Wet, Wet, Wet

Today I had booked a tour to the Horton Plains, a national park located on a high plateau, where there is a famous view called World’s End – a sheer cliff, with all of western Sri Lanka stretching away into the distance.  My guide advised leaving very early, since the view is usually covered with mist from the mid-morning.

The weather forecast for the day was bad, but suggested it might not rain early in the morning. When we left at half past five there was only a light drizzle, which soon stopped. At around six, it got light, and I could watch the passing tea plantations and small villages. At half past six we reached the park, and I started my walk. The landscape and plants at this relatively high altitude were completely different to anything I had seen before in Sri Lanka – or anywhere else for that matter.

Landscapes in the Horton Plains

The path first arrived at “Little World’s End” – a smaller cliff, also with a view. I was relieved that it was still not raining and that despite the clouds the famous view was partially visible.

“Little World’s End”
Another helpful Sri Lankan warning sign – the end of the world is nigh!

I hurried on, but after a few more minutes the inevitable happened – it started to rain heavily. I pulled on a waterproof top, but had to accept my legs and paws getting soaking wet. The path turned into a small stream.

Path or stream?

Arriving at World’s End, all there was to see was a big bank of thick cloud.

The name feels appropriate…

I carried on along the path, and the rain continued to fall steadily. Although it was unpleasant to have wet fur all down my legs, after a while I got used to it. The rain was even pleasantly cool, and the scenery was interesting.

The land is green for a good reason!

The next highlight of the walk was Baker’s Falls, a powerful waterfall swollen by the recent rains.

Baker’s Falls

After the falls, the path became easier and less like a small river. There were more lonely, windswept landscapes to admire until suddenly I was back at the park entrance.

Another lonely landscape in the rain

Back at the van, I changed my trousers and took off my soaking shoes. The one-hour trip back felt very long – I hadn’t had enough sleep, my fur was still wet, and the windows of the van steamed up to obscure any interesting views.  I reached the Hill Club at around noon, with a sense of relief. It was now raining heavily, so I went straight to bed for a well-needed nap.  I awoke an hour later to the find water streaming down from the ceiling of my room – the strong winds must have damaged the roof, creating a big leak.  I changed rooms and set out about hanging up my wet things in the hope that they might dry.

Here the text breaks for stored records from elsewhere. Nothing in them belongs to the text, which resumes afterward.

-- ==== Sys2Proof/Tests/Slice0.lean ====
section
/-! SUPPORT. Tests of the model: ill-formed commands that WellFormed refuses, single steps whose results are worked out from the rules
by hand, and for each obligation a witness: for every clause that has hypotheses, operands and a state that meet them all. -/

open Sys2Proof Sys2Proof.Machine
namespace Sys2Proof.Tests

/-- The state after reset with some register fields set. -/
def at_ (l : List (Fld × Nat)) : State := puts l .reset
/-- A command of nexus 2 on SAS port 0 to namespace 1, and its context. -/
def hc (op : HostOp) : HostCmd := { port := .sas0, nexus := 2, tag := 5, ns := 1, op := op, ordered := false, naca := false, ncq := false }
def cx (op : HostOp) : Ctx := { stamp := 9, cmd := hc op, cls := 2, started := true }

theorem find_any {l : List CacheLine} {f : CacheLine → Bool} (h : ∀ x ∈ l, x.mask = 255) (k : ∃ x ∈ l, f x = true) :
    (l.find? f).any (fun x => x.mask == 255) = true := by
  obtain ⟨x, hx, hf⟩ := k
  cases e : l.find? f with
  | none => exact absurd hf (by simpa using List.find?_eq_none.1 e x hx)
  | some y => simpa using h y (List.mem_of_find?_eq_some e)

/-- Stream 3 on, and sector 4 of zone 3 to write anew, with the zone itself a spare one: the head of a zone is a free value. -/
def remapState (n : Nat) : State :=
  { at_ [(Reg.ZMG_CTL.EN, 1), (Reg.SYS_MODE.CUR, 3), (Reg.HCH_CTL.EN n, 1), (Reg.HCH_STAT.FAILED n, 0), (Reg.HCH_SPARE.SEL, 7),
      (Reg.ACT_STAT.PERMIT1 1, 1), (Reg.ACT_STAT.PERMIT2 1, 1)] with zmg := { rewrite := [((3, 4), 77)], spares := [3] } }

theorem spare_self {z j : Nat} {s : State} (h : s.zmg.spares.contains z = true) (k : j < 65536) (r : s.zmg.remaps = []) :
    spareSector z (z, j) s = true := by
  simp only [spareSector, h, r]
  simp [k]

/-- A cache with some lines, and the lines of one band of namespace 1 whole. -/
def bandState (l : List CacheLine) : State :=
  { at_ [(Reg.ZMG_CTL.EN, 1), (Reg.ZMG_CTL.CLEAN_EN, 1), (Reg.ZMG_NS_CFG.TYPE 1, 3), (Reg.ZMG_NS_ZONES.FIRST 1, 3), (Reg.ZMG_NS_COUNT.COUNT 1, 2), (Reg.ZMG_ZTBL_HI.ADDR, 16), (Reg.ZMG_NS_MC.ZONES 1, 8), (Reg.ZMG_DM_CFG.CRIT, 50), (Reg.ZMG_DM_CFG.DIRECT_MIN, 0), (Reg.ZMG_DM_CFG.FREE_MIN, 1), (Reg.ZMG_SPARE.LOW, 1), (Reg.ZMG_NS_CFG.LBAF 1, 0)]
    with zmg := { spares := [9, 10] }, cmd := { lines := l } }
def bandLines (n : Nat) : List CacheLine := (List.range n).map (fun i => ⟨1, i, 255, i, [4]⟩)

theorem band_cached (n : Nat) : (List.range n).all (fun i => (lineOf 1 (65536 * 0 + i) (bandState (bandLines n))).any (fun l => l.mask == 255)) = true := by
  refine List.all_eq_true.2 fun i hi => ?_
  have e : (bandState (bandLines n)).cmd.lines = bandLines n := rfl
  unfold lineOf
  rw [e]
  refine find_any ?_ ?_
  · intro x hx
    obtain ⟨j, -, rfl⟩ := List.mem_map.1 hx
    rfl
  · exact ⟨_, List.mem_map.2 ⟨i, hi, rfl⟩, by simp⟩

/-- A checkpoint committed in slot 1: its header and its commit mark (R460, R461). -/
def ckptMem : List Host.Cell :=
  [(807403520, 67), (807403521, 75), (807403522, 80), (807403523, 84), (807403524, 1), (807403525, 5), (807403528, 7), (807403536, 1),
   (807403544, 2), (807403548, 3), (807403552, 4)] ++ (List.range 8).map (fun i => (807403564 + i, 255)) ++
  [(807407608, 15), (807407609, 184), (807407610, 13), (807407611, 177), (807407612, 60), (807407613, 90), (807407614, 195), (807407615, 165)]

/-! ### Ill-formed commands are refused, one for each check, and well-formed ones pass -/

theorem test_wf_accepts : (Instr.registerWrite 1 0x90000004 4 7).wf = true := by decide
theorem test_wf_no_master : (Instr.registerWrite 32 0x90000004 4 7).wf = false := by decide
theorem test_wf_word : (Instr.registerWrite 1 0x90000004 4 0x100000000).wf = false := by decide
theorem test_wf_address : (Instr.registerWrite 1 0x10000000000 4 7).wf = false := by decide
theorem test_wf_access_size : (Instr.registerWrite 1 0x90000004 3 7).wf = false := by decide
theorem test_wf_bytes : (Instr.memoryAccess 1 0x30000000 1 true [256] []).wf = false := by decide
theorem test_wf_upset : (Instr.dramScrubRead [{ addr := 0x30000000, cls := 3, holds := none, targetOk := true }] false).wf = false := by decide
theorem test_wf_swap : (Instr.dramTraining [] [[0, 1, 1, 3]]).wf = false := by decide
theorem test_wf_wire_header : (Instr.dataFrame 0 0 (List.replicate 32 0)).wf = false := by decide
theorem test_wf_wire_blocks : (Instr.dataFrame 0 0 (List.replicate 41 0)).wf = false := by decide
theorem test_wf_decoded : (Instr.lossRewriteRecovery [[⟨true, 2 ^ 33024⟩]]).wf = false := by decide +kernel
theorem test_wf_sector : (Instr.retryLadder 0 [.pass { sm1 := 2 ^ 64, sm2 := 0, rs := [], env := [], lost := [], lms := [], freq := 0, mse := 0, decodes := [] }]).wf = false := by decide +kernel
theorem test_wf_group : (Instr.retryLadder 0 [.group [⟨true, 2 ^ 33024⟩] ⟨true, 0⟩]).wf = false := by decide +kernel
theorem test_wf_wedge : (Instr.wedgeDemodComplete 0 ⟨⟨none, true, 0, 0, 0, 0, 0, 2 ^ 24, 0⟩, ⟨none, true, 0, 0, 0, 0, 0, 0, 0⟩, false⟩).wf = false := by decide
theorem test_wf_training : (Instr.headLinkTraining 0 ⟨8, 0, [], 0, 0, []⟩).wf = false := by decide
theorem test_wf_block : (Instr.headLinkReturnFrame 0 [2 ^ 64] false).wf = false := by decide
theorem test_wf_image : (Instr.firmwareDownload .pcie (2 ^ 25) [0]).wf = false := by decide
theorem test_wf_host_command : (Instr.nexusTake { hc (.read 0 1) with ns := 64 }).wf = false := by decide
theorem test_wf_unit : (Instr.irqClaim 10).wf = false := by decide

/-! ### One step on small states; what is expected is read from the rules -/

/-- A register field after a step that runs one command; none where it does not complete. -/
def readsAfter (f : Fld) (c : Instr) (s : State) : Option Nat :=
  match step { s with pending := [c] } with
  | .next t => some (get f t)
  | .fault _ => none
  | .refused _ => none

/-- The answer that a master gets after a step that runs one command. -/
def answers (c : Instr) (s : State) : Option BusResp :=
  match step { s with pending := [c] } with
  | .next t => some t.sys.resp
  | .fault _ => none
  | .refused _ => none

/-- R5: a field of three bits takes the word's three lowest. -/
theorem test_write_keeps_width : readsAfter (Reg.SYS_IRQ_THR.THR 9) (.registerWrite 3 (Reg.SYS_IRQ_THR.THR 9).addr 4 13) (at_ [(Reg.PMU_DOM_STAT.ON, 7)]) = some 5 := by decide +kernel
/-- R5: writing 1 clears a W1C bit, and writing 0 leaves it. -/
theorem test_write_one_clears : readsAfter Reg.SYS_CLK_STAT.XIN_LOST (.registerWrite 3 Reg.SYS_CLK_STAT.XIN_LOST.addr 4 256) (at_ [(Reg.PMU_DOM_STAT.ON, 7), (Reg.SYS_CLK_STAT.XIN_LOST, 1)]) = some 0 := by decide +kernel
theorem test_write_zero_leaves : readsAfter Reg.SYS_CLK_STAT.XIN_LOST (.registerWrite 3 Reg.SYS_CLK_STAT.XIN_LOST.addr 4 512) (at_ [(Reg.PMU_DOM_STAT.ON, 7), (Reg.SYS_CLK_STAT.XIN_LOST, 1)]) = some 1 := by decide +kernel
/-- R6: a locked register keeps its fields. -/
theorem test_locked_keeps : readsAfter Reg.SYS_PATH_CFG.FAB_EN (.lockCommit 1 Reg.SYS_PATH_CFG.LOCK.addr 0x80000002) (at_ [(Reg.PMU_DOM_STAT.ON, 7), (Reg.SYS_PATH_CFG.LOCK, 1), (Reg.SYS_PATH_CFG.FAB_EN, 0)]) = some 0 := by decide +kernel
/-- R22: with BAR2_EN 0 a request over BAR2 meets error cause 3. -/
theorem test_bar2_closed : answers (.bar2Request 0x40000000 4 false [] []) (at_ [(Reg.HPC_CFG.BAR2_IMPL, 1), (Reg.HPC_LINK.UP, 1), (Reg.SYS_PATH_CFG.BAR2_EN, 0)]) = some (.error 3) := by decide +kernel
/-- R16: bytes come back in the order of their addresses. -/
theorem test_mram_reads : answers (.memoryAccess 9 0x30000005 3 false [] []) { at_ [(Reg.PMU_DOM_STAT.ON, 7)] with mem := [(0x30000006, 9)] } = some (.data [0, 9, 0] false) := by decide +kernel
/-- R27: a context that offers nothing answers 0xFFFF. -/
theorem test_claim_empty : answers (.irqClaim 0) (at_ []) = some (.data [0xFF, 0xFF, 0, 0] false) := by decide +kernel
/-- R65: the tempo count carries from its lower word into its upper, and wraps at 48 bits. -/
theorem test_count_carries : readsAfter Reg.TMP_COUNT_HI.COUNT .tempoBoundary (at_ [(Reg.TMP_COUNT_LO.COUNT, 0xFFFFFFFF), (Reg.TMP_COUNT_HI.COUNT, 5)]) = some 6 := by decide +kernel
theorem test_count_wraps : readsAfter Reg.TMP_COUNT_HI.COUNT .tempoBoundary (at_ [(Reg.TMP_COUNT_LO.COUNT, 0xFFFFFFFF), (Reg.TMP_COUNT_HI.COUNT, 0xFFFF)]) = some 0 := by decide +kernel
/-- R68: PHASE returns to 0 after K - 1. -/
theorem test_phase_returns : readsAfter Reg.TMP_PHASE.PHASE .tempoBoundary (at_ [(Reg.TMP_PHASE.K, 8), (Reg.TMP_PHASE.PHASE, 7)]) = some 0 := by decide +kernel
/-- The check value of CRC-32C's own definition (log entry 5): the ASCII bytes of 123456789. -/
theorem test_crc32c : crc32c [49, 50, 51, 52, 53, 54, 55, 56, 57] = 0xE3069283 := by decide +kernel
/-- A command on a unit that does not exist faults; the table gives no row bits; an empty queue idles. -/
theorem test_no_unit : readsAfter Reg.TMP_PHASE.PHASE (.irqClaim 10) (at_ []) = none := by decide +kernel
theorem test_no_word : decodeTableWord 32 1 = none := rfl
theorem test_idle : step State.reset = .next State.reset := rfl

/-! ### Witnesses: the hypotheses of every clause are met -/

set_option maxRecDepth 100000
set_option Elab.async false
/-- The hypotheses of StepRunsTheFrontCommand, clause by clause, are met. -/
theorem witness_step_runs_the_front_command :
    (∃ (c : Instr) (q : List Instr) (s : State), s.pending = c :: q) ∧
    (∃ (s : State), s.pending = []) :=
  ⟨⟨(.irqClaim 3), ([.tempoBoundary]), ({ State.reset with pending := [.irqClaim 3, .tempoBoundary] }), by decide +kernel⟩,
    ⟨(State.reset), by decide +kernel⟩⟩

/-- The hypotheses of CommandsOnUnitsThatExistComplete, clause by clause, are met. -/
theorem witness_commands_on_units_that_exist_complete :
    ∃ (c : Instr), c.unitOk = true :=
  ⟨(.irqClaim 9), by decide +kernel⟩

/-- The hypotheses of CommandsOnUnitsThatDoNotExistFault, clause by clause, are met. -/
theorem witness_commands_on_units_that_do_not_exist_fault :
    ∃ (c : Instr), c.unitOk = false :=
  ⟨(.irqClaim 10), by decide +kernel⟩

/-- The hypotheses of EveryStepKeepsTheCanonicalForm, clause by clause, are met. -/
theorem witness_every_step_keeps_the_canonical_form :
    ∃ (s : State) (t : State), s.wf ∧ step s = .next t :=
  ⟨{ State.reset with pending := [.irqClaim 3] }, nextOf (step { State.reset with pending := [.irqClaim 3] }) State.reset, ⟨rfl, rfl⟩, rfl⟩

/-- The hypotheses of ExecLeavesTheQueueAndWhatWasSent, clause by clause, are met. -/
theorem witness_exec_leaves_the_queue_and_what_was_sent :
    ∃ (c : Instr) (s : State) (t : State), exec c s = .next t :=
  ⟨.irqClaim 3, State.reset, nextOf (exec (.irqClaim 3) State.reset) State.reset, rfl⟩

/-- The hypotheses of AQueueRunsToItsEnd, clause by clause, are met. -/
theorem witness_a_queue_runs_to_its_end :
    ∃ (s : State) (k : Nat), s.pending.all Instr.unitOk = true ∧ k ≤ s.pending.length :=
  ⟨({ State.reset with pending := [.irqClaim 3, .tempoBoundary] }), (2), by decide +kernel⟩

There was nothing to do but simply enjoy the old colonial Hill Club. I wandered around, taking more photos…….

Hunting trophies at the club. No bears happily, but even so Trouspinet does not approve!

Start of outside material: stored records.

-- ==== Sys2Proof/Machine/Font.lean ====
section
/-! DEFINITION. The default of the parameter FONT: 16 glyphs of 5 bytes (rules R42, R43). UNVERIFIED: the
spec marks these bytes as general knowledge, not in its source (decision D18; log entry 1). -/

namespace Sys2Proof.Machine

/-- The contents of the parameter FONT: byte `a` stands at address `a` after RESET (rule R42). -/
abbrev Font := Vector Byte 80

/-- The default of FONT (rule R43): the glyphs 0 to F, five bytes each, top row first. -/
def defaultFont : Font :=
  #v[0xF0, 0x90, 0x90, 0x90, 0xF0,
     0x20, 0x60, 0x20, 0x20, 0x70,
     0xF0, 0x10, 0xF0, 0x80, 0xF0,
     0xF0, 0x10, 0xF0, 0x10, 0xF0,
     0x90, 0x90, 0xF0, 0x10, 0x10,
     0xF0, 0x80, 0xF0, 0x10, 0xF0,
     0xF0, 0x80, 0xF0, 0x90, 0xF0,
     0xF0, 0x10, 0x20, 0x40, 0x40,
     0xF0, 0x90, 0xF0, 0x90, 0xF0,
     0xF0, 0x90, 0xF0, 0x10, 0xF0,
     0xF0, 0x90, 0xF0, 0x90, 0x90,
     0xE0, 0x90, 0xE0, 0x90, 0xE0,
     0xF0, 0x80, 0x80, 0x80, 0xF0,
     0xE0, 0x90, 0x90, 0x90, 0xE0,
     0xF0, 0x80, 0xF0, 0x80, 0xF0,
     0xF0, 0x80, 0xF0, 0x80, 0x80]

end Sys2Proof.Machine
end

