-- ==== Sys2Proof/Machine/Display.lean ====
section
/-! DEFINITION. The display instructions (`43_display.md`, rules R130, R131). Neither assigns `pc`, neither
can fault. -/

namespace Sys2Proof.Machine

/-- 00E0, CLS (rule R130). -/
def execCls (s : State) : Result := .next (s.setDisplay (Vector.replicate 32 0))

/-- Dxyn, DRW Vx, Vy, n (rule R131): the origin is read before VF is cleared; VF ends as 1 if a surviving
set bit met a lit pixel, else 0. -/
def execDrw (x y : Reg) (n : Nibble) (s : State) : Result :=
  let c := s.drawRows (originColumn (s.reg x)) (originRow (s.reg y)) n.toNat
  .next ((s.setDisplay c.display).setReg vf (flagByte c.collided))

end Sys2Proof.Machine
end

……and then treated myself to high tea, a wonderful club tradition where you stuff yourself with cakes, savoury snacks and tea in the mid-afternoon.

The solution to a rainy afternoon – High Tea!

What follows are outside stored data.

/-- The opcode map of rule R64: 33 rows, at most one matches a word, and a word decodes exactly when a row
matches it, to an instruction of that row. -/
def Obligations.DecodeFollowsTheOpcodeMap : Prop :=
  opcodeMap.length = 33 ∧
    ∀ w : Word,
      (∀ r ∈ opcodeMap, ∀ q ∈ opcodeMap, r.matches w → q.matches w → r = q) ∧
      ((∃ r ∈ opcodeMap, r.matches w) → ∃ i, decodeWord w = .ok i) ∧
      ∀ i, decodeWord w = .ok i → i.row ∈ opcodeMap ∧ i.row.matches w

/-- The illegal words are exactly the classes (a) to (g) that rule R66 lists, each under its own name. -/
def Obligations.IllegalWordsAreTheSevenClasses : Prop :=
  ∀ w : Word,
    (decodeWord w = .error (.illegal .family0) ↔
      w.toNat / 4096 = 0 ∧ w.toNat ≠ 0x00E0 ∧ w.toNat ≠ 0x00EE) ∧
    (decodeWord w = .error (.illegal .family5) ↔ w.toNat / 4096 = 5 ∧ w.toNat % 16 ≠ 0) ∧
    (decodeWord w = .error (.illegal .family8) ↔
      w.toNat / 4096 = 8 ∧ w.toNat % 16 ∈ [8, 9, 0xA, 0xB, 0xC, 0xD, 0xF]) ∧
    (decodeWord w = .error (.illegal .family9) ↔ w.toNat / 4096 = 9 ∧ w.toNat % 16 ≠ 0) ∧
    (decodeWord w = .error (.illegal .familyB) ↔ w.toNat / 4096 = 0xB) ∧
    (decodeWord w = .error (.illegal .familyE) ↔
      w.toNat / 4096 = 0xE ∧ w.toNat % 256 ∉ [0x9E, 0xA1]) ∧
    (decodeWord w = .error (.illegal .familyF) ↔
      w.toNat / 4096 = 0xF ∧
        w.toNat % 256 ∉ [0x07, 0x0A, 0x15, 0x18, 0x1E, 0x29, 0x33, 0x55, 0x65]) ∧
    decodeWord w ≠ .error .truncated

/-- A word of each family, written from the spec's encoding, decodes to its instruction (vectors T9.12 to
T9.14 and the examples of the instruction rules). -/
def Obligations.SpecWordsDecode : Prop :=
  decodeWord 0x1A2B = .ok (.jp 0xA2B) ∧ decodeWord 0x6A2C = .ok (.ldVxNn 0xA 0x2C) ∧
    decodeWord 0x8AB7 = .ok (.subn 0xA 0xB) ∧ decodeWord 0xD7A5 = .ok (.drw 0x7 0xA 0x5) ∧
    decodeWord 0xE19E = .ok (.skp 0x1) ∧ decodeWord 0xF533 = .ok (.ldBVx 0x5) ∧
    decodeWord 0x00EE = .ok .ret ∧ decodeWord 0xC30F = .ok (.rnd 0x3 0x0F) ∧
    decode [0x1A, 0x2B, 0x77] = .ok (.jp 0xA2B, [0x77])

/-! ## The step -/

/-- A STEP of a running core whose bytes at `pc` decode to `i` is `exec i` on the state with `pc` advanced by 2
and the load window closed; the bytes are read high byte first (rules R44, R45, R80). -/
def Obligations.StepRunsTheDecodedInstruction : Prop :=
  ∀ (s u : State) (i : Instr), s.nextEvent = (.step, u) → u.running → u.pc.toNat ≤ 0x0FFE →
    decode [u.readByte (BitVec.ofNat 12 u.pc.toNat), u.readByte (BitVec.ofNat 12 (u.pc.toNat + 1))] =
      .ok (i, []) →
    step s = exec i { u with pc := u.pc + 2, loadWindow := false }

/-- The opcode is the big-endian word at `pc` (rules R44, R45). -/
def Obligations.FetchIsBigEndian : Prop :=
  ∀ s : State, s.pc.toNat ≤ 0x0FFE →
    s.fetchWord.toNat =
      256 * (s.readByte (BitVec.ofNat 12 s.pc.toNat)).toNat +
        (s.readByte (BitVec.ofNat 12 (s.pc.toNat + 1))).toNat

/-- A word stored at `pc` is the word fetched, with nothing in between: no instruction cache (rule R53). -/
def Obligations.StoreIsSeenByTheNextFetch : Prop :=
  ∀ (s : State) (hi lo : Byte), s.pc.toNat ≤ 0x0FFE →
    ((s.writeByte (BitVec.ofNat 12 s.pc.toNat) hi).writeByte (BitVec.ofNat 12 (s.pc.toNat + 1)) lo).fetchWord =
      hi ++ lo

/-- A byte written is the byte read back, and a write changes that byte alone (rule R47). -/
def Obligations.WriteByteChangesThatByteAlone : Prop :=
  ∀ (s : State) (a : Addr) (b : Byte),
    (s.writeByte a b).readByte a = b ∧ OnlyChanges s (s.writeByte a b) {.byte a}

/-- No event leaves the machine without an answer: there is no stuck state, no host fault and no refusal
(`93_implementation_defined.md`, end of part 1). The model's own fields (log entries 1 to 3): no event changes FONT or
the host's plan, and at most one random byte is drawn. The next event is the head of the schedule, then the cycle's
for ever, and with neither the host's free choice, which is any event. -/
def Obligations.EveryEventHasANextState : Prop :=
  (∀ (s u : State) (e : Event), s.nextEvent = (e, u) →
    ∃ t, step s = .next t ∧ t.font = u.font ∧ t.environment = u.environment ∧
      (t.draws = u.draws ∨ t.draws = u.draws + 1)) ∧
  ∀ (s : State) (v : Environment), s.environment = v →
    (∀ e rest, (v.schedule = e :: rest ∨ v.schedule = [] ∧ v.repeats = e :: rest) →
      s.nextEvent = (e, { s with environment := { v with schedule := rest } })) ∧
    (v.schedule = [] → v.repeats = [] →
      s.nextEvent = (Config.event v.turn, { s with environment := { v with turn := v.turn + 1 } }))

After such a huge tea, I sat and wrote my blog in the reading room. In the early evening I tried a game of snooker in one of the club’s two billiard rooms – although the table was so big it was hard work for a small teddy bear.

I dined late and chose Indian Ocean Kingfish, which was a bit like tuna in texture and taste, washed down with a bottle of wine (my first wine since I had arrived in Sri Lanka). It had been a difficult day, but sometimes the life of a traveller is like that. The walk had been very interesting, if wet, and the comforts of the Hill Club more than made up for spending half the day with wet fur.